Saturday, May 22, 2010

Continuation of Tutorial?

Here's the other way to solve a quadratic equation. I'll make this short cause I'm tired and I guess- lazy





Here's how it works.





Pretend we have x^2 + 4x + 3 = 0





x^2 + 4x = -3





b = 4





Add by (b/2)^2 on both sides





(4/2)^2 = 4





x^2 + 4x + 4 = 1





Now we can factor this.





Find b/2 and that will be your blank term of:





(x+_)(x+_) = 1





4/2 = 2





(x+2)(x+2) = 1





(x+2)^2 = 1





x + 2 = -1





x + 2 = 1





x = -3 or -1





When you factor normally you would have gotten:





(x+3)(x+1) = 0





x = -3





x = -1





Now pretend we have an equation:





2x^2 + 10x + 12 = 0





You could divide by 2 on both sides, but let's not.

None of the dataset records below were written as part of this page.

/-- Code of a state (R245). -/
def RState.code : RState → Nat
  | .none => 0
  | .gather => 1
  | .open => 1
  | .settled => 2
  | .closed => 3

/-- The status word, and the residual word (R245). -/
def Region.statWord (r : Region) : W64 :=
  w64 (r.passes % 4096 * 2 ^ 32 + r.p % 2048 * 2 ^ 16 + r.state.code * 16 + (if r.tol then 8 else 0) + r.code % 8)
def Region.residWord (r : Region) : W64 := w64 (r.r.toNat + r.rbest.toNat * 2 ^ 32)

/-- `rlxstat`. -/
def rlxstat (c : Ctx) (s : State) : Res :=
  rlxGate c s <| c.guarded [(1 < c.fb, illop 0x0D)] <| c.once s
    (.ok (c.putS s (if c.fb = 0 then (s.teamRegion c.g).statWord else (s.teamRegion c.g).residWord)))

/-- `rlxstat`. -/
def execRlxstat (o : Ops) (s : State) : Out := issue 0x1C 3 o rlxstat s

/-- `rlxres`. -/
def rlxres (c : Ctx) (s : State) : Res :=
  let k := c.fb
  let r? := s.regionOf c.g
  let val (i : Nat) : W32 :=
    match r? with
    | some r =>
      let t := r.step c.g i
      if t ≤ 1 || t ≤ r.p || r.t < t then 0 else (r.delta.getD (t - 1) []).getD k 0
    | none => 0
  checked c s [] [(7 < k || (match r? with | some r => r.d ≤ k | none => false), illop 0x0D)] (.ok (c.putV s 0 val tF32))

/-- `rlxres`. -/
def execRlxres (o : Ops) (s : State) : Out := issue 0x1C 4 o rlxres s

/-- `rlxabort`: accepted at trap level too. -/
def rlxabort (c : Ctx) (s : State) : Res :=
  rlxGate c s <| c.once s <|
    match s.openRegion c.g with
    | none => .ofPair (illop 0x0D)
    | some r => .ok (s.setRegion c.g.team { r with aborted := true })

/-- `rlxabort`. -/
def execRlxabort (o : Ops) (s : State) : Out := issue 0x1C 5 o rlxabort s

end Sys2Proof.Machine
end

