-- ==== Sys2Proof/Machine/Rings.lean ====
section
/-! DEFINITION. Fault records and rings (03 R60; 21 R367, R368), notices (16 R301; 22 R387, R394), accesses of the
engines (03 R49; 22 R385), the event FAULT_RECORD_POST. -/
namespace Sys2Proof.Machine

/-! ## Records -/

/-- The 64 bytes of a record (R60). -/
def FaultRec.bytesOf (r : FaultRec) : List Byte :=
  natBytes 8 (r.va % 2 ^ 52) ++ natBytes 8 r.ipa ++ natBytes 2 r.asid ++ natBytes 1 r.vmid ++ natBytes 1 r.cause
    ++ natBytes 1 r.walk ++ natBytes 1 r.master ++ natBytes 2 0 ++ natBytes 8 r.token ++ natBytes 8 r.bytes ++ natBytes 24 0

/-- A record without a token goes to the fault buffer of its ring's die; `none` where it finds no room (R368). -/
def State.postNotice (s : State) (r : FaultRec) : Option State :=
  let die := s.ringCore r.asid / 8
  let d := s.die die
  if !s.recordFits r then none else some (s.setDie die { d with buffer := d.buffer ++ [{ r with born := s.time }] })

/-- A notice to mailbox 7 of an agent (R387): it waits in the die's outbound buffer while no slot is free. -/
def State.mailNotice (s : State) (die : Nat) (r : FaultRec) : State :=
  let m : Msg := { module := 0, agent := r.asid, box := 7, data := r.bytesOf }
  let d := s.die die
  let wait := s.setDie die { d with outbound := d.outbound ++ [m] }
  if d.outbound.any fun k => k.sameBox m then wait else (s.mailIn m).getD wait

/-! ## Rings (R367) -/

/-- Write a record, then advance PROD. -/
def State.ringPut (s : State) (r : Ring) (f : FaultRec) : State :=
  let k := s.prod r
  let s := s.homeWriteAll (r.base + 64 + 64 * (k % 2 ^ r.log2n)) f.bytesOf 0
  s.homeWrite r.base (natBytes 8 (k + 1)) 0

/-- The first record of a list whose ring takes one, with its position. -/
def State.postable (s : State) : Nat → List FaultRec → Option (Nat × FaultRec)
  | _, [] => none
  | n, f :: t => if s.ringTakes (s.ringOf f) then some (n, f) else s.postable (n + 1) t

/-- Move a record of a die's buffer into its ring. -/
def postRecord (s : State) (die : Nat) : State :=
  let d := s.die die
  match s.postable 0 d.buffer with
  | some (n, f) => (s.setDie die { d with buffer := d.buffer.eraseIdx n }).ringPut (s.ringOf f) f
  | none => s

/-- FAULT_RECORD_POST. -/
def execFaultRecordPost (die : Nat) (s : State) : Out := .next (postRecord s die)

/-! ## Accesses of the engines -/

/-- What an engine's access gives: the parts, or a hold on a token (`none`: no room for its record). -/
inductive ERes where
  | ok (pieces : List Piece)
  | held (token : Option Nat)
  /-- the device register space (R46). -/
  | reg
deriving DecidableEq, Repr

/-- Post a record for an engine that waits. -/
def State.engineWaits (s : State) (r : FaultRec) (who : Waiter) : State × ERes :=
  match s.postFault r who with
  | some (num, s) => (s, .held (some num))
  | none => (s, .held none)

/-- Translate an engine's range; a permission violation or an uncorrectable error holds it as a freeze (R370). -/
def State.engine (s : State) (ag : Agent) (va n : Nat) (k : Kind) (who : Waiter) : State × ERes :=
  match s.resolve ag (w64 va) n k none with
  | (s, .fault r) => s.engineWaits r who
  | (s, .perm) => s.engineWaits (mkFault ag va 0 0x20 0 n) who
  | (s, .bad pa) => s.engineWaits (mkFault ag va pa (s.badCause pa) 0 n) who
  | (s, .reg) => (s, .reg)
  | (s, .ok ps) =>
    match (if k.reads then s.badIn (fun _ => true) va ps else none) with
    | some (at', pa) => s.engineWaits (mkFault ag at' pa (s.badCause pa) 0 n) who
    | none => (s, .ok ps)

/-- An engine uses words of a die's collective table: an uncorrectable error in them holds it as a freeze (R48, R382). -/
def State.engineTab (s : State) (ag : Agent) (die : Nat) (offs : List Nat) (who : Waiter) : State × ERes :=
  match s.collBad die offs with
  | some pa => s.engineWaits (mkFault ag pa pa (s.badCause pa) 0 8) who
  | none => (s, .ok [])

/-- One access of an engine after another. -/
def eThen (p : State × ERes) (f : State → State × ERes) : State × ERes :=
  match p with
  | (s, .ok _) => f s
  | r => r

/-- Where a range begins. -/
def startOf (ps : List Piece) : Nat := (ps.head?.map fun p => p.pa).getD 0

/-- Read the parts of a range at home. -/
def State.readAll (s : State) (ps : List Piece) : List Byte := ps.flatMap fun p => s.homeRead p.pa p.n

/-- Write bytes into the parts of a range at home. -/
def State.writeAll (s : State) : List Piece → List Byte → State
  | [], _ => s
  | p :: t, bs => (s.homeWrite p.pa (bs.take p.n) 0).writeAll t (bs.drop p.n)

end Sys2Proof.Machine
end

Multiply the a term with the c term.





(2)(12) = 24





Find a factor pair that will add to 10.





The factor pair is 4 and 6.





Split the equation into 2 groups.





(2x^2 + 4x) + (6x + 12) = 0





Factor the insides





2x(x+2) + 6(x+2) = 0





(2x+6)(x+2) = 0





2(x+3)(x+2) = 0





x = -3 or -2





Hope you've learned something today!

Continuation of Tutorial?
Thanks Kenneth you just explained why the famous quadratic formula (-b+-sqrt(b^2-4ac))/2a works. However I don't think there is anything new in what you wrote, people have known about completing to squares and etc for a very long time now and your method is not as fast as using the formula.